Population Genomics Tools for Implicit Pangenomes

Software required: agc, impg, odgi, povu

Dataset info

Nucleotide diversity

Sample-level unbiased estimator of average pairwise nucleotide diversity, with corrections for finite sample size wiki:

$$\hat{\pi} = \frac{n}{n-1} \sum_{ij} x_i x_j \pi_{ij} = \frac{n}{n-1} \sum_{i=2}^n \sum_{j=1}^{i-1} 2 x_i x_j \pi_{ij}$$

Nei, M.; Li, W.-H. (1979). "Mathematical Model for Studying Genetic Variation in Terms of Restriction Endonucleases". Proceedings of the National Academy of Sciences. 76 (10): 5269–5273. doi:10.1073/pnas.76.10.5269. PMC 413122. PMID 291943.

Hudson's Fst

Measure of genetic differentiation between populations, comparing average diversity within and between them wiki:

$$F_{ST} = \frac{\pi_{between} - \pi_{within}}{\pi_{between}}$$

Hudson, R. R.; Slatkin, M.; Maddison, W. P. (1992). "Estimation of levels of gene flow from DNA sequence data." Genetics. 132 (2): 583–589.

Tajima's D

Test statistic comparing two estimates of genetic variation: the average pairwise nucleotide diversity (π) and the number of segregating sites (S). It detects departures from the neutral mutation–drift equilibrium, such as population expansion, bottlenecks, or selection wiki:

$$D = \frac{\pi - S/a_1}{\sqrt{e_1 S + e_2 S (S - 1)}}$$

Interpretation:

  • D ≈ 0 → Consistent with neutral evolution and constant population size.
  • D < 0 → Excess of low-frequency polymorphisms, suggesting population expansion or purifying selection.
  • D > 0 → Excess of intermediate-frequency polymorphisms, suggesting balancing selection or a recent population bottleneck.

Tajima, F. (1989). Statistical method for testing the neutral mutation hypothesis by DNA polymorphism. Genetics, 123(3), 585–595. Link to article (Genetics, 1989)

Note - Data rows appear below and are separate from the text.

-- ==== Sys2Proof/Machine/Engines.lean ====
section
/-! DEFINITION. Engines and futures: job cards, footprints, the task scheduler, the jobs' units of work, FTST, FWT and FCAN (chapter 11, R290 to R310). -/

namespace Sys2Proof.Machine

/-! Statuses of completion values (R296) -/

def jsDone : Nat := 0
def jsCancelled : Nat := 1
def jsAborted : Nat := 2
def jsFault : Nat := 3
def jsTenure : Nat := 4
def jsStale : Nat := 5
def jsStaleRead : Nat := 6
def jsUncorr : Nat := 7
def jsRange : Nat := 8
def jsBadCard : Nat := 9
def jsExpired : Nat := 10

def completion (status count : Nat) : Nat := status * 2 ^ 56 + count % 2 ^ 56

/-- A future handle (R295). -/
def futureHandle (s : State) (die slot gen t : Nat) : Nat :=
  2 ^ 63 + s.dev.pkg * 2 ^ 49 + die * 2 ^ 46 + slot * 2 ^ 32 + gen * 2 ^ 20 + t * 2 ^ 10

/-- Whether a partition owns anything of a compute die (R299). -/
def ownsDie (s : State) (p die : Nat) : Bool :=
  let o := (s.part p).own
  o.quads.any (fun q => q / Config.quadsPerDie = die) || o.l2.any (fun x => x / Config.slicesPerDie = die) ||
  o.engs.any (fun e => e / 20 = die)

/-- Whether a handle is foreign to a tenant (R299). -/
def foreign (s : State) (t v : Nat) : Bool :=
  bits v 19 10 != t || bits v 9 0 != 0 || bits v 62 49 != s.dev.pkg || !ownsDie s (s.partOf t) (bits v 48 46)

/-- What a handle names: none when expired, else the slot and its completion value if the job has ended. -/
def futureOf (s : State) (v : Nat) : Option (Nat × Nat × Option Nat) :=
  let die := bits v 48 46
  let slot := bits v 45 32
  let x := tget {} (s.die die).slots slot
  if bits v 31 20 != x.gen || x.gen = 0 then none else some (die, slot, x.value)

/-! Engines of a kind -/

/-- The first engine number and the count of a kind of job (R290, R404). -/
def enginesOf (kind : Nat) : Nat × Nat :=
  match kind with
  | 0 => (0, 8)
  | 3 => (16, 4)
  | _ => (8, 8)
def ownedEngines (s : State) (p die kind : Nat) : List Nat :=
  (s.part p).own.engs.filter fun e => e / 20 = die && (enginesOf kind).1 ≤ e % 20 &&
    e % 20 < (enginesOf kind).1 + (enginesOf kind).2

/-! Register blocks (R301 to R305) -/

/-- Element size of a reduction (R305). -/
def collBytes (op : Nat) : Nat :=
  match op with
  | 0 => 1
  | 2 | 4 => 8
  | _ => 4

/-- The register block's fields, by kind. -/
structure Block4 where
  kind : Nat
  mode : Nat
  a    : Nat
  b    : Nat
  c    : Nat
  d    : Nat

def Block4.sh (x : Block4) : Bool := x.kind = 0 && bitOf x.mode 0
def Block4.dh (x : Block4) : Bool := x.kind = 0 && bitOf x.mode 1
def Block4.rows (x : Block4) : Nat := bits x.c 55 32
def Block4.rowB (x : Block4) : Nat := bits x.c 31 0
def Block4.dpitch (x : Block4) : Nat := bits x.d 63 32
def Block4.spitch (x : Block4) : Nat := bits x.d 31 0
def Block4.bound (x : Block4) : Nat := bits x.d 63 24
def Block4.isz (x : Block4) : Nat := if bitOf x.d 23 then 8 else 4
def Block4.esz (x : Block4) : Nat := 2 ^ bits x.d 22 20
def Block4.elems (x : Block4) : Nat := bits x.d 19 0
def Block4.op (x : Block4) : Nat := bits x.d 39 36
def Block4.n (x : Block4) : Nat := bits x.d 35 32 + 1
def Block4.len (x : Block4) : Nat := bits x.d 31 0
/-- The address i of COLL's strided side. -/
def Block4.strided (x : Block4) (base i : Nat) : Nat := wrap 64 ((base : Int) + i * sext x.b 64)

/-- The address ranges of a job: written flag, first address, length in bytes. The table and the index array of
GATH and SCAT stand in s b + 1 and s b + 2. -/
def Block4.ranges (x : Block4) : List (Bool × Nat × Nat) :=
  match x.kind with
  | 0 =>
    (if x.sh then [] else [(false, x.a, if x.dh then 1 else (x.rows - 1) * x.spitch + x.rowB)]) ++
    (if x.dh then [] else [(true, x.b, if x.sh then 1 else (x.rows - 1) * x.dpitch + x.rowB)])
  | 1 => [(true, x.a, x.elems * x.esz), (false, x.b, x.bound * x.esz), (false, x.c, x.elems * x.isz)]
  | 2 => [(false, x.a, x.elems * x.esz), (true, x.b, x.bound * x.esz), (false, x.c, x.elems * x.isz)]
  | _ =>
    if x.op = 0 then (false, x.a, x.len) :: (List.range x.n).map fun i => (true, x.strided x.c i, x.len)
    else (List.range x.n).map (fun i => (false, x.strided x.a i, x.len)) ++ [(true, x.c, x.len)]

/-- Whether a row of `w` bytes at `d` meets one of `n` rows from `s` on, `p` bytes apart. -/
def rowMeets (s n p w d : Nat) : Bool :=
  if d + w ≤ s then false
  else
    let k := min (n - 1) ((d + w - 1 - s) / p)
    decide (d < s + k * p + w)

/-- Whether the exact bytes of CPY's two sides overlap (R302). -/
def cpyOverlap (x : Block4) : Bool :=
  (List.range x.rows).any fun r => rowMeets x.a x.rows x.spitch x.rowB (x.b + r * x.dpitch)

def meets (a b : Nat × Nat) : Bool := decide (a.1 < b.1 + b.2) && decide (b.1 < a.1 + a.2)

/-- A register of the block that breaks R302 to R305; the register whose value the trap reports. -/
def Block4.bad (x : Block4) : Option Nat :=
  match x.kind with
  | 0 =>
    if bits x.c 63 56 != 0 then some x.c
    else if x.sh || x.dh then
      if x.rows != 0 || x.rowB != 0 then some x.c
      else if (x.sh && x.spitch != 0) || (x.dh && x.dpitch != 0) then some x.d
      else none
    else if x.rows = 0 || x.rowB = 0 then some x.c
    else if 2 ≤ x.rows && (x.spitch < x.rowB || x.dpitch < x.rowB) then some x.d
    else if cpyOverlap x then some x.b
    else none
  | 3 =>
    if bits x.d 63 40 != 0 || 8 ≤ x.op || x.len = 0 || x.len % collBytes x.op != 0 then some x.d
    else
      let rs := x.ranges
      let w := rs.filter (·.1)
      let overlaps := w.any fun y => rs.any fun z => !z.1 && meets y.2 z.2
      let twice := w.zipIdx.any fun (y, i) => w.zipIdx.any fun (z, j) => decide (i < j) && meets y.2 z.2
      if overlaps || twice then some x.c else none
  | _ =>
    if x.bound = 0 || x.elems = 0 || (x.kind = 2 && x.mode != 0 && bits x.d 22 20 != 2) then some x.d
    else
      let rs := x.ranges
      if (rs.filter (·.1)).any (fun y => rs.any fun z => !z.1 && meets y.2 z.2) then
        some (if x.kind = 1 then x.a else x.b)
      else none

Example: positive selection at EDAR

The EDAR (chr2:109355029-109449802 on CHM13) 370A variant shows one of the strongest signals of positive selection in the human genome. This mutation arose ~10,740 years ago and swept to near-fixation in East Asian and Native American populations while remaining virtually absent in Africans. The variant shows extreme population differentiation (Fst = 0.760) and enhances NF-κB activation, affecting the development of hair, teeth, and sweat glands.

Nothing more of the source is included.